Better model found at epoch 6 with valid_loss value: 0.10715709626674652.
Better model found at epoch 7 with valid_loss value: 0.0884983241558075.
Better model found at epoch 8 with valid_loss value: 0.07099024951457977.
Better model found at epoch 9 with valid_loss value: 0.06164400279521942.
Better model found at epoch 10 with valid_loss value: 0.0527963824570179.
Better model found at epoch 11 with valid_loss value: 0.046286918222904205.
Better model found at epoch 12 with valid_loss value: 0.04076218977570534.
Better model found at epoch 13 with valid_loss value: 0.037156544625759125.
Better model found at epoch 14 with valid_loss value: 0.0331517718732357.
Better model found at epoch 15 with valid_loss value: 0.031111164018511772.
Better model found at epoch 16 with valid_loss value: 0.027760174125432968.
Better model found at epoch 18 with valid_loss value: 0.024333978071808815.
Better model found at epoch 19 with valid_loss value: 0.024281086400151253.
Better model found at epoch 20 with valid_loss value: 0.022132011130452156.
Better model found at epoch 21 with valid_loss value: 0.021513625979423523.
Better model found at epoch 22 with valid_loss value: 0.020441483706235886.
Better model found at epoch 24 with valid_loss value: 0.018416451290249825.
Better model found at epoch 25 with valid_loss value: 0.017508765682578087.
Better model found at epoch 28 with valid_loss value: 0.016893696039915085.
Better model found at epoch 30 with valid_loss value: 0.016375476494431496.
Better model found at epoch 31 with valid_loss value: 0.0146623644977808.
Better model found at epoch 37 with valid_loss value: 0.012930507771670818.
Better model found at epoch 38 with valid_loss value: 0.01244184747338295.
Better model found at epoch 39 with valid_loss value: 0.01162666454911232.
Better model found at epoch 45 with valid_loss value: 0.011391145177185535.
Better model found at epoch 48 with valid_loss value: 0.010892268270254135.
Better model found at epoch 49 with valid_loss value: 0.010426941327750683.
Better model found at epoch 52 with valid_loss value: 0.010209585539996624.
learn.load(MODEL_NAME)
Saved filed doesn't contain an optimizer state.
<fastai.learner.Learner at 0x7f2dd019eac0>
learn.show_results()

# Create a dataloader from the testset
test_dl = dls.test_dl(test_df, with_labels=True)
dice_func = monai.metrics.DiceMetric(include_background=False, reduction="mean")
# This function steps through the different thresholds and returns the best one
def get_best_threshold(learn, dl, metric_func, n_steps=17):
    """
    Tests `n_steps` different thresholds.
    Return the best threshold and the corresonding score.
    """
    thresholds = torch.linspace(0.1, 0.9, n_steps)
    results = []

    res = learn.get_preds(dl=dl, with_input=False, with_targs=True, act=partial(F.softmax, dim=1))
    
    for t in thresholds:
        metric_func((res[0][:,1]>t).unsqueeze(1), res[-1].unsqueeze(1))
        metric = metric_func.aggregate().item()
        metric_func.reset()
        results.append((round(t.detach().cpu().item(), ndigits=3), metric))
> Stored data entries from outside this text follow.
-- ==== Sys2Proof/Config.lean ====
section
/-! DEFINITION. What the part fixes (table sizes, limits, reset values) and the free values: results the manual does not
state. A free value is an opaque constant, so nothing can be proved about which value it is. -/
namespace Sys2Proof.Config

/-- Piece slots, 0 to 11 (section 1.1). -/
abbrev slotCount : Nat := 12
/-- Stand positions, 1 to 8 (R26, R56). -/
abbrev standCount : Nat := 8
/-- Span record positions (R109 names eight; log 27). -/
abbrev spanCount : Nat := 8
/-- Span configuration positions (Table 11-1). -/
abbrev spanConfigCount : Nat := 7
/-- Ring stop addresses, 1 to 31 (R170). -/
abbrev stopCount : Nat := 31
/-- Field lines LOAD1 to LOAD8 and HMD (R127). -/
abbrev lineCount : Nat := 9
/-- Family table positions, 0 to 15 (R32). -/
abbrev familyCount : Nat := 16
/-- External entries the hold set takes (R143). -/
abbrev externalHolds : Nat := 16
/-- Requests a stop may have counted (R172). -/
abbrev requestCredit : Nat := 2
/-- Longest body of a frame (R167). -/
abbrev bodyLimit : Nat := 60
/-- Milliseconds of line loss and of recovery (R168). -/
abbrev lineTime : Nat := 20
/-- Where a stand's counter freezes the statistics (R55). -/
abbrev counterLimit : Nat := 65535

/-! Free values. The first argument of each is `State.freeCount`, which the step advances at every use (log 6). -/

/-- KIND of an answer to a request kind of 0x80 or above: R173's sum does not fit its byte (log 7). -/
opaque freeAnswerKind : Nat → Byte
/-- Where an event is placed among others due at the same millisecond (log 3). -/
opaque freeOrder : Nat → Nat
/-- A base value of a family table entry whose source piece is gone: use, stand, member (log 8). -/
opaque freeBase : Nat → Nat → Nat → Nat
/-- A trim of a family table entry whose source piece is gone: use, stand, kind (log 8). -/
opaque freeTrim : Nat → Nat → Nat → Option Int

end Sys2Proof.Config
end

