-- ==== Sys2Proof/Machine/EditUnit.lean ====
section
/-! DEFINITION. The Edit Unit: taking an edit, its writes one after another, its answer, and the EDIT held behind it
(Chapter 5). -/
namespace Sys2Proof.Machine

/-- A pass takes an edit's change at Stand Unit k, and the change is handed on to the span (R96, R102, R117). -/
def State.writePass (i k : Nat) (c : Change) (s : State) : State :=
  let w := writeValues (s.standConfig k).envelope (k = s.n) c (s.pass i k).values
  let tensionChanged := w.1.base.tension ≠ (s.pass i k).values.base.tension
  let s' := s.modPass i k (Pass.write w)
  if tensionChanged ∧ k < s.n then s'.modSpan k (Span.tensionChange (s.idOf i)) else s'

/-- Whether an edit's change is clamped at the pass (R28). -/
def State.writeClamps (s : State) (i k : Nat) (c : Change) : Bool :=
  (writeValues (s.standConfig k).envelope (k = s.n) c (s.pass i k).values).2.any

/-- The passes an edit reaches after its base pass, drawn up when the base pass takes its change (R91 to R93). -/
def State.editScope (s : State) (i : Nat) (e : EditReq) : List (PieceId × Nat) :=
  match e.scope with
  | .pass => []
  | .onward => ((upTo s.n).filter (fun k => e.stand < k)).map (fun k => (s.idOf i, k))
  | .family =>
    ((afterIn s.pieces.order i).filter (fun j =>
      (s.piece j).family = (s.piece i).family && (s.pass j e.stand).state.due)).map (fun j => (s.idOf j, e.stand))

/-- The edit has no step left. -/
def Edit.complete (e : Edit) : Bool := e.rest.isEmpty && !e.tableToWrite

/-- Result fields of an edit's answer (Table 10-8). -/
def Edit.result (e : Edit) : List Byte :=
  byte1 e.base.slot ++ byte2 e.revision.toNat ++ byte1 e.written ++ byte1 e.changed ++ byte1 e.skipped

/-- The frame fields an edit's answer echoes. -/
def EditReq.asReq (e : EditReq) : Req := ⟨e.stop, e.frameTag, 0, []⟩

/-- The answer of an edit whose last step has been taken: it stays in progress until the answer leaves (R95). -/
def State.answerEdit (e : Edit) (s : State) : State :=
  let s := s.modBay e.req.stop (fun b => { b with inProgress := some { e with answered := true } })
  s.respond ReqKind.edit.code e.req.asReq (if e.clamped then .clamped else .done) e.result true .edit

/-- Why an edit is not taken (R90), with the status; none where it is. -/
def State.editRefusal (s : State) (e : EditReq) : Option (Status × List Byte) :=
  if s.mfu.mode ≠ .run then some (.mode, [])
  else if e.stand = 0 ∨ s.n < e.stand then some (.badValue, [])
  else
    match s.findTag e.tag with
    | none => some (.nosuch, [])
    | some i =>
      let p := s.piece i
      if p.state = .withdrawing ∨ p.state.frozen ∨ (s.pass i e.stand).state = .done ∨
          (s.pass i e.stand).state = .withdrawn then some (.state, [])
      else if e.baseRev ≠ (s.pass i e.stand).revision then some (.stale, byte2 (s.pass i e.stand).revision.toNat)
      else none

/-- The edit in progress right after its base pass has taken its change. -/
def State.newEdit (s : State) (i : Nat) (e : EditReq) : Edit where
  req := e
  base := s.idOf i
  family := (s.piece i).family
  rest := s.editScope i e
  tableToWrite := e.scope = .family
  written := 1
  changed := (s.writeChanges i e.stand e.change).toNat
  skipped := 0
  clamped := s.writeClamps i e.stand e.change
  revision := ((s.writePass i e.stand e.change).pass i e.stand).revision
  answered := false
  lost := false

/-- The Edit Unit takes an edit (R90): its checks, then the base pass takes its change in the same event. -/
def State.takeEdit (e : EditReq) (s : State) : State :=
  match s.editRefusal e with
  | some (st, result) => s.respond ReqKind.edit.code e.asReq st result true .nothing
  | none =>
    match s.findTag e.tag with
    | none => s
    | some i =>
      let edit := s.newEdit i e
      let s := s.writePass i e.stand e.change
      if edit.complete then s.answerEdit edit
      else s.modBay e.stop (fun b => { b with inProgress := some edit })

/-- The edit in progress of a stop has ended: the held EDIT of the stop is taken (R89). -/
def State.endEdit (a : Nat) (s : State) : State :=
  match (s.bay a).held with
  | none => s.modBay a (fun _ => {})
  | some e => (s.modBay a (fun _ => {})).takeEdit e

/-- A step of an edit has been taken: it goes on, or its answer is formed, or is discarded where it is lost (R169;
log 18). -/
def State.continueEdit (e : Edit) (s : State) : State :=
  if e.complete then (if e.lost then s.endEdit e.req.stop else s.answerEdit e)
  else s.modBay e.req.stop (fun b => { b with inProgress := some e })

/-- The pass an edit has recorded is skipped: it is gone, frozen, DONE or WITHDRAWN (R94). -/
def State.skipsPass (s : State) (id : PieceId) (k : Nat) : Bool :=
  !s.holdsPiece id || (s.piece id.slot).state.frozen || (s.pass id.slot k).state = .done ||
  (s.pass id.slot k).state = .withdrawn

/-- The change of an edit reaches the next pass of its scope (R94). -/
def State.editNextPass (e : Edit) (id : PieceId) (k : Nat) (rest : List (PieceId × Nat)) (s : State) : State :=
  if s.skipsPass id k then s.continueEdit { e with rest := rest, skipped := e.skipped + 1 }
  else
    let e' : Edit :=
      { e with
        rest := rest
        written := e.written + 1
        changed := e.changed + (s.writeChanges id.slot k e.req.change).toNat
        clamped := e.clamped || s.writeClamps id.slot k e.req.change }
    (s.writePass id.slot k e.req.change).continueEdit e'

/-- The last step of a FAMILY edit writes the family table entry (R34). -/
def State.editTable (e : Edit) (s : State) : State :=
  let w := s.editFamily e.base e.family e.req.stand e.req.change
  w.1.continueEdit { e with tableToWrite := false, clamped := e.clamped || w.2 }

/-- An EDIT that has passed the decoder arrives at the Edit Unit (R89). A second EDIT to be held has no place, which only
a lost edit can bring about; it is answered BOUNCE. Its request was counted, so the model forms that BOUNCE as a counted
answer, which lowers the count as it leaves, even where an uncounted BOUNCE to the stop waits already (the model's choice,
log 18). -/
def State.arriveEdit (r : Req) (s : State) : State :=
  match parseEdit r with
  | none => s.respond ReqKind.edit.code r .form [] true .nothing
  | some e =>
    match (s.bay r.src).inProgress, (s.bay r.src).held with
    | none, _ => s.takeEdit e
    | some _, none => s.modBay r.src (fun b => { b with held := some e })
    | some _, some _ => s.respond ReqKind.edit.code r .bounce [] true .nothing

/-- A ring loss at the Edit Unit: a held EDIT is discarded; an edit whose answer has been formed ends, its answer
discarded; any other goes on as lost (R107, R169). -/
def EditBay.lose (b : EditBay) : EditBay :=
  { inProgress := b.inProgress.bind (fun e => if e.answered then none else some { e with lost := true })
    held := none }

end Sys2Proof.Machine
end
    return sorted(results, key=lambda tpl: tpl[1], reverse=True)[0]
best_threshold, _ = get_best_threshold(learn, dls.valid, dice_func)
best_threshold
0.6

And now we test the model on the training, validation and test set with the best threshold.

def test_model(learn, dl, metric_func, threshold=0.5):
    res = learn.get_preds(dl=dl, with_input=False, with_targs=True, act=partial(F.softmax, dim=1))
    metric_func((res[0][:,1]>threshold).unsqueeze(1), res[-1].unsqueeze(1))
    metric = metric_func.aggregate().item()
    metric_func.reset()
    return metric
    
train_dice = test_model(learn, dls.train, dice_func, threshold=best_threshold)
valid_dice = test_model(learn, dls.valid, dice_func, threshold=best_threshold)
test_dice  = test_model(learn, test_dl,   dice_func, threshold=best_threshold)

for s, d in zip(("Training Dice:", "Valid Dice", "Test Dice"), (train_dice, valid_dice, test_dice)):
    print(s, d)
Training Dice: 0.9252251982688904
Valid Dice 0.9271063208580017
Test Dice 0.9414731860160828
# Save and export the model
BEST_MODEL_NAME = f"unetpp_b4_th{int(best_threshold*100)}_d{str(test_dice)[2:6]}"
learn.save(BEST_MODEL_NAME)
learn.export(BEST_MODEL_NAME+".pkl")

A live version of this model is deployed on a huggingface space.